Dataset entries:

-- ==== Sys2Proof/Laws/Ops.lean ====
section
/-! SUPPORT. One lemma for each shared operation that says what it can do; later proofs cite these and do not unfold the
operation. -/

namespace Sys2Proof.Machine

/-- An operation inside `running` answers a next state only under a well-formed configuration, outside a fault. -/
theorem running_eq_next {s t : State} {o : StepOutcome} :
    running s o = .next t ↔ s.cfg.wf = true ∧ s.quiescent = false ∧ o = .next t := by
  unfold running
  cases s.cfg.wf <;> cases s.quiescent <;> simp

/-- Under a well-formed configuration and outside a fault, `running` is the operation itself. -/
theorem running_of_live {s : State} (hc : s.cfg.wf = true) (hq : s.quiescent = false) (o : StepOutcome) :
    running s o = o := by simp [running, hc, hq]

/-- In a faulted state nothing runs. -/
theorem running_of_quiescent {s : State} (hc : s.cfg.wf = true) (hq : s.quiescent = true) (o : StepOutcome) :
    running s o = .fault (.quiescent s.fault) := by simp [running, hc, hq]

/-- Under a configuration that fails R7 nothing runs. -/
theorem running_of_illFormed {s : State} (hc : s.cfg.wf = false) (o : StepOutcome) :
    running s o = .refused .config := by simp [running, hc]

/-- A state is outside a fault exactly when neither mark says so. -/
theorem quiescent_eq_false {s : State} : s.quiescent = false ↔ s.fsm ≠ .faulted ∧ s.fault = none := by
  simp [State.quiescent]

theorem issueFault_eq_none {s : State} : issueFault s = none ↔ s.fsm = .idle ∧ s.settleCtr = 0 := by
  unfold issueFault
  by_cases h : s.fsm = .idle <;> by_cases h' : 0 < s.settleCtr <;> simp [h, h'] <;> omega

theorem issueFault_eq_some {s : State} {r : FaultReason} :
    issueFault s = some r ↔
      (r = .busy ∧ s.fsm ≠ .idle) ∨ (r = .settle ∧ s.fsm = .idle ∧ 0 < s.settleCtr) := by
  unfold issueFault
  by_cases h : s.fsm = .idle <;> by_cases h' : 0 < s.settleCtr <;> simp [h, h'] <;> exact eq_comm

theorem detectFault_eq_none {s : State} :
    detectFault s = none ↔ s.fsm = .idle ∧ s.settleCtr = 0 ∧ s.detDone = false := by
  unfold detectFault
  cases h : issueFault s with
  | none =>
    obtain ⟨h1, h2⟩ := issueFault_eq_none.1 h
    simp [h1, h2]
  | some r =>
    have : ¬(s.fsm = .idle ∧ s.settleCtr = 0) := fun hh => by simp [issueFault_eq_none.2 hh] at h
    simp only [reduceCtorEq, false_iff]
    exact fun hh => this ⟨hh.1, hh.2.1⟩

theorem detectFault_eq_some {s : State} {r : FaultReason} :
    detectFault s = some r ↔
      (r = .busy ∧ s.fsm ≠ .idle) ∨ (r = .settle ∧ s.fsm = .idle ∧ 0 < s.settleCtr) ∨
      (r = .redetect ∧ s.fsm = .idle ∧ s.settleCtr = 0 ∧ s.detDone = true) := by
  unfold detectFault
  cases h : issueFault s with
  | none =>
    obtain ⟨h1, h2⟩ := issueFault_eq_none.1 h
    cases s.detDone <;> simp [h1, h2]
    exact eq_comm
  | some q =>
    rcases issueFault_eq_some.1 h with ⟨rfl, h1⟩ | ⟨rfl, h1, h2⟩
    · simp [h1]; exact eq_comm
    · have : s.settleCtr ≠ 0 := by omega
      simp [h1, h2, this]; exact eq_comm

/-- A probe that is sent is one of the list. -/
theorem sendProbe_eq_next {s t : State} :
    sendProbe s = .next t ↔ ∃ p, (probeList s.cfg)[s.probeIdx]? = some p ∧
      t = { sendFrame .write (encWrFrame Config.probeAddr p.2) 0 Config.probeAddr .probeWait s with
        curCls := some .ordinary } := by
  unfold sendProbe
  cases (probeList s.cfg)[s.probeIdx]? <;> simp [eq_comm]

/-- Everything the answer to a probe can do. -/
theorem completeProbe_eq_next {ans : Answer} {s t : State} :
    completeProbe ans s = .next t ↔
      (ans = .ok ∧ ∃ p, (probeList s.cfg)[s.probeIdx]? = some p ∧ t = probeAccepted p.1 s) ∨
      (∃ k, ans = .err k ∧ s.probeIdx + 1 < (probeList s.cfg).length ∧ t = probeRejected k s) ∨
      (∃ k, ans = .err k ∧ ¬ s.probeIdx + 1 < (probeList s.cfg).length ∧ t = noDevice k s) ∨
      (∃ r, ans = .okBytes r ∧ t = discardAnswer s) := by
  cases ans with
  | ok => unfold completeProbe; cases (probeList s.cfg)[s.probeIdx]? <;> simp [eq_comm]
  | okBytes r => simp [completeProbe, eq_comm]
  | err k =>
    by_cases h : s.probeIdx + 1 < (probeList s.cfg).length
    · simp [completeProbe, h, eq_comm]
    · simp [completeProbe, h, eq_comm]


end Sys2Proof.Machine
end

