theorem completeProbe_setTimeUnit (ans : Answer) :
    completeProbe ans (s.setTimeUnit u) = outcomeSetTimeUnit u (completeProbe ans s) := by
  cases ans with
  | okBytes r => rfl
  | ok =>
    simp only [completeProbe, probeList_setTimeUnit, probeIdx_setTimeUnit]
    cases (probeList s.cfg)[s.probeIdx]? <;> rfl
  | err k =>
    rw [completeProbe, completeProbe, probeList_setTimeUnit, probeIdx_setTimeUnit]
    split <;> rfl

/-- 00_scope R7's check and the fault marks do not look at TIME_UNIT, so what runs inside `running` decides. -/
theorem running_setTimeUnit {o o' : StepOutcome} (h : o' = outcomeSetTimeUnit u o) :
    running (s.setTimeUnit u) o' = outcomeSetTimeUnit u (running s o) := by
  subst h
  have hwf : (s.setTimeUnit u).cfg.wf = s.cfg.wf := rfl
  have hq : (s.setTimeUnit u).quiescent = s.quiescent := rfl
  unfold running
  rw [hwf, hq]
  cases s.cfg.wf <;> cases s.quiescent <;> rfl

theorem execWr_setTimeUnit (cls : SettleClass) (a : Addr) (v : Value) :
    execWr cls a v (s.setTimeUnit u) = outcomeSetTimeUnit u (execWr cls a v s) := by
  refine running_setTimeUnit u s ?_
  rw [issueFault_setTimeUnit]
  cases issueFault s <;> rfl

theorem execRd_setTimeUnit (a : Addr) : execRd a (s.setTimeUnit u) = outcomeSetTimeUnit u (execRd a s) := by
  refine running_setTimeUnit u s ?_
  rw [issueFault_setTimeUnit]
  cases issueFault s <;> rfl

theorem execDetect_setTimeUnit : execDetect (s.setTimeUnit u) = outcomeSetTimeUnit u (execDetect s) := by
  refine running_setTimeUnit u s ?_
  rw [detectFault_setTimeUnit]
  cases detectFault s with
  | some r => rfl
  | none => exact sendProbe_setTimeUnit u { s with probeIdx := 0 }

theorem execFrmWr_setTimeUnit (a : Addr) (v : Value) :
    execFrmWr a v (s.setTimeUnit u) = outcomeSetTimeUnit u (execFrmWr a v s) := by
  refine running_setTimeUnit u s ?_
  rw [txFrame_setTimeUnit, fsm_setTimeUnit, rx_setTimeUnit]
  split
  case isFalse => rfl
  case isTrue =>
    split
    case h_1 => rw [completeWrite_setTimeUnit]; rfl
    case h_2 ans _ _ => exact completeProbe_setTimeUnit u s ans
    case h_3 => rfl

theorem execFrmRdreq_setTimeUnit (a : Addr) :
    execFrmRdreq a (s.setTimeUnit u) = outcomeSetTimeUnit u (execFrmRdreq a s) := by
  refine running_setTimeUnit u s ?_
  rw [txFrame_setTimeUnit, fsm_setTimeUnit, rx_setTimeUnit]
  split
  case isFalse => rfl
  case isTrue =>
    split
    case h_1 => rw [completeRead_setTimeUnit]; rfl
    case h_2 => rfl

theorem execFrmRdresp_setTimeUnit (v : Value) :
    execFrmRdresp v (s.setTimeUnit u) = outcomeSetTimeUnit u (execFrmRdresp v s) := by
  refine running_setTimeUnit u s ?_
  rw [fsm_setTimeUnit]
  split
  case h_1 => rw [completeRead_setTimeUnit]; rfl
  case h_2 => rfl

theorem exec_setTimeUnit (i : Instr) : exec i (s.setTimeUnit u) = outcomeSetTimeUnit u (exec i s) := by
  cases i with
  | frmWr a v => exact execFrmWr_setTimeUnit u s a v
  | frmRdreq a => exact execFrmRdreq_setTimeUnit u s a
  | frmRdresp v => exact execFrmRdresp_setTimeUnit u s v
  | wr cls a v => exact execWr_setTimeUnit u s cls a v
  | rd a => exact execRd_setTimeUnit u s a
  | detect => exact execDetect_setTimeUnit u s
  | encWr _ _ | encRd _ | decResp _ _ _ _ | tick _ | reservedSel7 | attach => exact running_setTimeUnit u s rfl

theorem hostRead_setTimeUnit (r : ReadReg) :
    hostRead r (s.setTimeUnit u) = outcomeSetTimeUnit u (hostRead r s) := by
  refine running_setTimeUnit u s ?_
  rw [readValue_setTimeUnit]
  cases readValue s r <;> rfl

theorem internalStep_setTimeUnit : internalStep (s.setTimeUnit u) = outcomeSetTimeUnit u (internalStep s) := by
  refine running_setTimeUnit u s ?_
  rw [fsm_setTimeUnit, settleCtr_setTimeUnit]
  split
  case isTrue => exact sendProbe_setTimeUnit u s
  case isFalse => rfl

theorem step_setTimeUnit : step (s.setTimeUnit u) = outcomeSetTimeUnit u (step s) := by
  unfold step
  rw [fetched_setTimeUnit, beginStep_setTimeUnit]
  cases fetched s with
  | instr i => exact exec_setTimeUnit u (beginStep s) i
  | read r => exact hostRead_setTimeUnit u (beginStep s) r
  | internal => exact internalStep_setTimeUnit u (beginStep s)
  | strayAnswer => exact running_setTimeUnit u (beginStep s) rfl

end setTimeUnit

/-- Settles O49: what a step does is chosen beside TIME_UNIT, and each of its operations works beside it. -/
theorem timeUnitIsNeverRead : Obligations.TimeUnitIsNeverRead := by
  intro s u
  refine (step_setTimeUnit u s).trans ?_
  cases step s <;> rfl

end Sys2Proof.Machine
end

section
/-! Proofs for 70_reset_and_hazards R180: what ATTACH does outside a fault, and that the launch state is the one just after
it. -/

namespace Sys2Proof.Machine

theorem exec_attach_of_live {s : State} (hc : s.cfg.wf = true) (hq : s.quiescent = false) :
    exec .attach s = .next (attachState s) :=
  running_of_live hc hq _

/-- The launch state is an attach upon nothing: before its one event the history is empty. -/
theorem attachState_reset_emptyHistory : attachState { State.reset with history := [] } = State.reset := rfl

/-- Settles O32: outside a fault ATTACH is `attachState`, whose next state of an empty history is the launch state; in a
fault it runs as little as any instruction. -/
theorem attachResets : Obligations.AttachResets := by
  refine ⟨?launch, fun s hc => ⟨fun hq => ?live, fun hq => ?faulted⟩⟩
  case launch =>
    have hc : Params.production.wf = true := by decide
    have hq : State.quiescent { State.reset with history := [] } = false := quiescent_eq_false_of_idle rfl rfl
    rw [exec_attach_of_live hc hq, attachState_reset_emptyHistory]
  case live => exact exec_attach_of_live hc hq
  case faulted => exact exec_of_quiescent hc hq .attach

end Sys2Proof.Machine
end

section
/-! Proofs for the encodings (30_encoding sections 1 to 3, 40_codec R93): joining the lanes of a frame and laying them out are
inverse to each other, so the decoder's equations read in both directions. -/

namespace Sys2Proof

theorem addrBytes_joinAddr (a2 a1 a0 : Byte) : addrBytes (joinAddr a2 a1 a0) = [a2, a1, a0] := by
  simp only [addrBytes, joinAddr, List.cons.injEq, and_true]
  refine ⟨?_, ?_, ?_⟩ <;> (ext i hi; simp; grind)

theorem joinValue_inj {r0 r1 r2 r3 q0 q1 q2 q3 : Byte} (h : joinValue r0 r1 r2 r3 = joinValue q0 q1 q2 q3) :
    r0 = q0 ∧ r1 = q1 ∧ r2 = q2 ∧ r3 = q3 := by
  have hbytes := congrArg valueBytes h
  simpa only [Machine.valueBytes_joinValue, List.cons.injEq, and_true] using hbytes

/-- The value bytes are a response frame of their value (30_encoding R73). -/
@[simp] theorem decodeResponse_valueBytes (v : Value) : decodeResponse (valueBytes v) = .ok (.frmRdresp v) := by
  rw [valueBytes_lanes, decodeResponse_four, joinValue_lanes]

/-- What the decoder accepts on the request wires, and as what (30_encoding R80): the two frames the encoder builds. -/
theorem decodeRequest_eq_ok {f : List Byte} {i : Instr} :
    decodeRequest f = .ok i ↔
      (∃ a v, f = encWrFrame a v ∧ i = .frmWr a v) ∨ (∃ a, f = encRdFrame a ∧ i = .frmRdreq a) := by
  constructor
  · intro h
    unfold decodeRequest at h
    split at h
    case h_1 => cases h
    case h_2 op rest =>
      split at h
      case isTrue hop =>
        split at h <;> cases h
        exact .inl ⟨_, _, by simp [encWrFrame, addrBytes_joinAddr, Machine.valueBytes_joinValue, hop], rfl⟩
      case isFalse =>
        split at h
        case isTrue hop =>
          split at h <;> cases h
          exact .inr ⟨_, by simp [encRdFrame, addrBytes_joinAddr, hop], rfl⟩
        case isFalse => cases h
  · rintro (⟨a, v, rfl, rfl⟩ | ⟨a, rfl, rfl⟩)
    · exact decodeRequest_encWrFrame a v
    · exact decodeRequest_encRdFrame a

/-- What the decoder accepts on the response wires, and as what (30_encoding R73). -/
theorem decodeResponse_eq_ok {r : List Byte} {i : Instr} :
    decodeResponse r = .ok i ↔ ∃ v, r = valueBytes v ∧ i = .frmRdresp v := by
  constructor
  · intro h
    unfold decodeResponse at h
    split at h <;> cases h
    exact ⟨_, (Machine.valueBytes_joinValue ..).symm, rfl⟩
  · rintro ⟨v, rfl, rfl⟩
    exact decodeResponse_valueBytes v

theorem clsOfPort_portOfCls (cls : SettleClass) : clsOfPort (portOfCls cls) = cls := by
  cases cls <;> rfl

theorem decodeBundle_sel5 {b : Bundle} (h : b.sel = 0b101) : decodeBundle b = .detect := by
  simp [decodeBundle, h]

**BRIEF**
Copy all lines of the records that have the string "wires" in them.

**RESULT OF THIS EXERCISE**
/-- What the decoder accepts on the request wires, and as what (30_encoding R80): the two frames the encoder builds. -/
/-- What the decoder accepts on the response wires, and as what (30_encoding R73). -/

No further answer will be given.